* _Study material_

- - -

@[simp] theorem State.setResult_params (q : ResultCode) (n : Nat) : (s.setResult q n).params = s.params := rfl
@[simp] theorem State.setResult_engine (q : ResultCode) (n : Nat) : (s.setResult q n).engine = s.engine := rfl
@[simp] theorem State.setResult_lastResult (q : ResultCode) (n : Nat) : (s.setResult q n).lastResult = q := rfl
@[simp] theorem State.setResult_errCause (q : ResultCode) (n : Nat) : (s.setResult q n).errCause = s.errCause := rfl
@[simp] theorem State.setResult_lastLen (q : ResultCode) (n : Nat) : (s.setResult q n).lastLen = BitVec.ofNat 32 n := rfl
@[simp] theorem State.setResult_tree (q : ResultCode) (n : Nat) : (s.setResult q n).tree = s.tree := rfl
@[simp] theorem State.setResult_cmd (q : ResultCode) (n : Nat) : (s.setResult q n).cmd = s.cmd := rfl
@[simp] theorem State.setResult_symIn (q : ResultCode) (n : Nat) : (s.setResult q n).symIn = s.symIn := rfl
@[simp] theorem State.setResult_bitIn (q : ResultCode) (n : Nat) : (s.setResult q n).bitIn = s.bitIn := rfl
@[simp] theorem State.setResult_litIn (q : ResultCode) (n : Nat) : (s.setResult q n).litIn = s.litIn := rfl
@[simp] theorem State.setResult_bitOut (q : ResultCode) (n : Nat) : (s.setResult q n).bitOut = s.bitOut := rfl
@[simp] theorem State.setResult_litOut (q : ResultCode) (n : Nat) : (s.setResult q n).litOut = s.litOut := rfl
@[simp] theorem State.setResult_history (q : ResultCode) (n : Nat) : (s.setResult q n).history = s.history := rfl
@[simp] theorem State.setResult_host (q : ResultCode) (n : Nat) : (s.setResult q n).host = s.host := rfl

@[simp] theorem State.endStream_params : (s.endStream).params = s.params := rfl
@[simp] theorem State.endStream_engine : (s.endStream).engine = .ended := rfl
@[simp] theorem State.endStream_lastResult : (s.endStream).lastResult = s.lastResult := rfl
@[simp] theorem State.endStream_errCause : (s.endStream).errCause = s.errCause := rfl
@[simp] theorem State.endStream_lastLen : (s.endStream).lastLen = s.lastLen := rfl
@[simp] theorem State.endStream_tree : (s.endStream).tree = s.tree := rfl
@[simp] theorem State.endStream_cmd : (s.endStream).cmd = s.cmd := rfl
@[simp] theorem State.endStream_symIn : (s.endStream).symIn = s.symIn := rfl
@[simp] theorem State.endStream_bitIn : (s.endStream).bitIn = s.bitIn := rfl
@[simp] theorem State.endStream_litIn : (s.endStream).litIn = s.litIn := rfl
@[simp] theorem State.endStream_bitOut : (s.endStream).bitOut = s.bitOut := rfl
@[simp] theorem State.endStream_litOut : (s.endStream).litOut = s.litOut := rfl
@[simp] theorem State.endStream_history : (s.endStream).history = s.history := rfl
@[simp] theorem State.endStream_host : (s.endStream).host = s.host := rfl

@[simp] theorem State.placeCommand_params (n w : Nat) : (s.placeCommand n w).params = s.params := rfl
@[simp] theorem State.placeCommand_engine (n w : Nat) : (s.placeCommand n w).engine = s.engine := rfl
@[simp] theorem State.placeCommand_lastResult (n w : Nat) : (s.placeCommand n w).lastResult = s.lastResult := rfl
@[simp] theorem State.placeCommand_errCause (n w : Nat) : (s.placeCommand n w).errCause = s.errCause := rfl
@[simp] theorem State.placeCommand_lastLen (n w : Nat) : (s.placeCommand n w).lastLen = s.lastLen := rfl
@[simp] theorem State.placeCommand_tree (n w : Nat) : (s.placeCommand n w).tree = s.tree := rfl
@[simp] theorem State.placeCommand_cmd (n w : Nat) : (s.placeCommand n w).cmd = some (BitVec.ofNat 32 (w % 2 ^ n)) := rfl
@[simp] theorem State.placeCommand_symIn (n w : Nat) : (s.placeCommand n w).symIn = s.symIn := rfl
@[simp] theorem State.placeCommand_bitIn (n w : Nat) : (s.placeCommand n w).bitIn = s.bitIn := rfl
@[simp] theorem State.placeCommand_litIn (n w : Nat) : (s.placeCommand n w).litIn = s.litIn := rfl
@[simp] theorem State.placeCommand_bitOut (n w : Nat) : (s.placeCommand n w).bitOut = s.bitOut := rfl
@[simp] theorem State.placeCommand_litOut (n w : Nat) : (s.placeCommand n w).litOut = s.litOut := rfl
@[simp] theorem State.placeCommand_history (n w : Nat) : (s.placeCommand n w).history = s.history := rfl
@[simp] theorem State.placeCommand_host (n w : Nat) : (s.placeCommand n w).host = s.host := rfl
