theorem CodeTree.Shape.need_eq : t.need = 2 := by simp [CodeTree.need, h.hasEmptySlot_eq_false hp]

theorem CodeTree.Shape.order_add : (t.add key).order = [ESC, t.count + 1, t.count] ++ t.order.drop 1 := by
  rw [h.add_eq hp]; rfl

theorem CodeTree.Shape.count_add : (t.add key).count = t.count + 2 := by
  rw [CodeTree.count_add, h.need_eq hp]

/-- Every entry after growth (42_tree_growth.md R142). -/
theorem CodeTree.Shape.node_add (i : Nat) : (t.add key).node i =
    if i = t.count + 1 then newLeaf key t.count
    else if i = t.count then
      { kind := .internal, sym := 0#64, weight := (t.node ESC).weight, low := some ESC, high := some (t.count + 1),
        parent := some p }
    else { t.node i with
      low := if i = p then some t.count else (t.node i).low
      parent := if i = ESC then some t.count else (t.node i).parent } := by
  obtain ⟨hplt, -⟩ := h.parent_spec h.esc_lt hp
  have hpe : p ≠ ESC := fun e => h.ne_esc_of_internal (h.internal_of_parent h.esc_lt hp) e
  have hesc := h.esc_lt
  have hlow := h.low_of_escape_parent hp
  rw [h.add_eq hp]
  change (((t.allocate _).modifyNode t.escParent _).setParent ESC _).node i = _
  rw [CodeTree.node_setParent (by rw [CodeTree.count_modifyNode, CodeTree.count_allocate]; omega),
    CodeTree.node_modifyNode, CodeTree.escParent_eq hp, CodeTree.node_allocate_two, CodeTree.node_allocate_two, CodeTree.count_allocate,
    if_neg (show p ≠ t.count + 1 by omega), if_neg hplt.ne, hlow]
  by_cases hip : i = p
  · subst hip
    simp [hpe, hplt.ne, hplt.trans (Nat.lt_add_of_pos_right Nat.two_pos), show i ≠ t.count + 1 by omega]
  · by_cases hie : i = ESC
    · subst hie
      simp [hip, hesc.ne, show t.count ≠ 0 by omega]
    · simp [hip, hie]

theorem CodeTree.Shape.node_add_leaf : (t.add key).node (t.count + 1) = newLeaf key t.count := by
  rw [h.node_add hp, if_pos rfl]

theorem CodeTree.Shape.node_add_mid : (t.add key).node t.count =
    { kind := .internal, sym := 0#64, weight := (t.node ESC).weight, low := some ESC, high := some (t.count + 1),
      parent := some p } := by
  rw [h.node_add hp, if_neg (by omega), if_pos rfl]

/-- An entry that was there before growth. -/
theorem CodeTree.Shape.node_add_old {i : Nat} (hi : i < t.count) : (t.add key).node i =
    { t.node i with
      low := if i = p then some t.count else (t.node i).low
      parent := if i = ESC then some t.count else (t.node i).parent } := by
  rw [h.node_add hp, if_neg (by omega), if_neg hi.ne]

omit hp in
theorem CodeTree.Shape.order_eq_cons : t.order = ESC :: t.order.drop 1 := by
  have hlen : 0 < t.order.length := by rw [h.lists.1]; exact Nat.zero_lt_of_lt h.esc_lt
  have hfirst := h.at_zero
  rw [t.at_eq_getElem hlen] at hfirst
  rw [← hfirst, List.getElem_cons_drop, List.drop_zero]

theorem CodeTree.Shape.lists_add : (t.add key).OrderLists := by
  obtain ⟨hlen, hnodup, hlt⟩ := h.lists
  have hcons := h.order_eq_cons
  have hdrop : ∀ i ∈ t.order.drop 1, i < t.count := fun i hi => hlt i (List.mem_of_mem_drop hi)
  have hesc := h.esc_lt
  rw [hcons, List.nodup_cons] at hnodup
  rw [CodeTree.OrderLists, h.count_add hp, h.order_add hp]
  refine ⟨by simp [hlen]; omega, ?_, ?_⟩
  · have hl : t.count + 1 ∉ t.order.drop 1 := fun hm => by have := hdrop _ hm; omega
    have hm : t.count ∉ t.order.drop 1 := fun hm => (hdrop _ hm).false
    simp only [List.cons_append, List.nil_append, List.nodup_cons, List.mem_cons, not_or]
    exact ⟨⟨by omega, by omega, hnodup.1⟩, ⟨by omega, hl⟩, hm, hnodup.2⟩
  · intro i hi
    simp only [List.cons_append, List.nil_append, List.mem_cons] at hi
    obtain rfl | rfl | rfl | hi := hi
    · omega
    · omega
    · omega
    · have := hdrop i hi
      omega

theorem CodeTree.Shape.at_add_zero : (t.add key).at 0 = ESC := by rw [CodeTree.at, h.order_add hp]; rfl

theorem CodeTree.Shape.at_add_one : (t.add key).at 1 = t.count + 1 := by rw [CodeTree.at, h.order_add hp]; rfl

theorem CodeTree.Shape.at_add_two : (t.add key).at 2 = t.count := by rw [CodeTree.at, h.order_add hp]; rfl

/-- Growth raises every old node but the escape by two ranks (42_tree_growth.md R144). -/
theorem CodeTree.Shape.at_add_old {r : Nat} (hpos : 1 ≤ r) (hr : r < t.count) : (t.add key).at (r + 2) = t.at r := by
  obtain ⟨d, rfl⟩ := Nat.exists_eq_add_of_le' hpos
  have hlen := h.lists.1
  rw [CodeTree.at_eq_getElem _ (by rw [(h.lists_add hp key).1, h.count_add hp]; omega), t.at_eq_getElem (by omega)]
  simp [h.order_add hp]

theorem CodeTree.Shape.rank_add_esc : (t.add key).rank ESC = 0 := by
  rw [← h.at_add_zero hp key, CodeTree.rank_at (h.lists_add hp key) (by rw [h.count_add hp]; omega)]

theorem CodeTree.Shape.rank_add_leaf : (t.add key).rank (t.count + 1) = 1 := by
  rw [← h.at_add_one hp key, CodeTree.rank_at (h.lists_add hp key) (by rw [h.count_add hp]; omega)]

- - -

* _Directions for this task_
Your reply should be the lines from the one that contains "theorem CodeTree.Shape.lists_add : (t.add" through the end of the listing above, repeated exactly.

* _Task answer_
theorem CodeTree.Shape.lists_add : (t.add key).OrderLists := by
  obtain ⟨hlen, hnodup, hlt⟩ := h.lists
  have hcons := h.order_eq_cons
  have hdrop : ∀ i ∈ t.order.drop 1, i < t.count := fun i hi => hlt i (List.mem_of_mem_drop hi)
  have hesc := h.esc_lt
  rw [hcons, List.nodup_cons] at hnodup
  rw [CodeTree.OrderLists, h.count_add hp, h.order_add hp]
  refine ⟨by simp [hlen]; omega, ?_, ?_⟩
  · have hl : t.count + 1 ∉ t.order.drop 1 := fun hm => by have := hdrop _ hm; omega
    have hm : t.count ∉ t.order.drop 1 := fun hm => (hdrop _ hm).false
    simp only [List.cons_append, List.nil_append, List.nodup_cons, List.mem_cons, not_or]
    exact ⟨⟨by omega, by omega, hnodup.1⟩, ⟨by omega, hl⟩, hm, hnodup.2⟩
  · intro i hi
    simp only [List.cons_append, List.nil_append, List.mem_cons] at hi
    obtain rfl | rfl | rfl | hi := hi
    · omega
    · omega
    · omega
    · have := hdrop i hi
      omega

theorem CodeTree.Shape.at_add_zero : (t.add key).at 0 = ESC := by rw [CodeTree.at, h.order_add hp]; rfl

theorem CodeTree.Shape.at_add_one : (t.add key).at 1 = t.count + 1 := by rw [CodeTree.at, h.order_add hp]; rfl

theorem CodeTree.Shape.at_add_two : (t.add key).at 2 = t.count := by rw [CodeTree.at, h.order_add hp]; rfl

/-- Growth raises every old node but the escape by two ranks (42_tree_growth.md R144). -/
theorem CodeTree.Shape.at_add_old {r : Nat} (hpos : 1 ≤ r) (hr : r < t.count) : (t.add key).at (r + 2) = t.at r := by
  obtain ⟨d, rfl⟩ := Nat.exists_eq_add_of_le' hpos
  have hlen := h.lists.1
  rw [CodeTree.at_eq_getElem _ (by rw [(h.lists_add hp key).1, h.count_add hp]; omega), t.at_eq_getElem (by omega)]
  simp [h.order_add hp]

theorem CodeTree.Shape.rank_add_esc : (t.add key).rank ESC = 0 := by
  rw [← h.at_add_zero hp key, CodeTree.rank_at (h.lists_add hp key) (by rw [h.count_add hp]; omega)]

theorem CodeTree.Shape.rank_add_leaf : (t.add key).rank (t.count + 1) = 1 := by
  rw [← h.at_add_one hp key, CodeTree.rank_at (h.lists_add hp key) (by rw [h.count_add hp]; omega)]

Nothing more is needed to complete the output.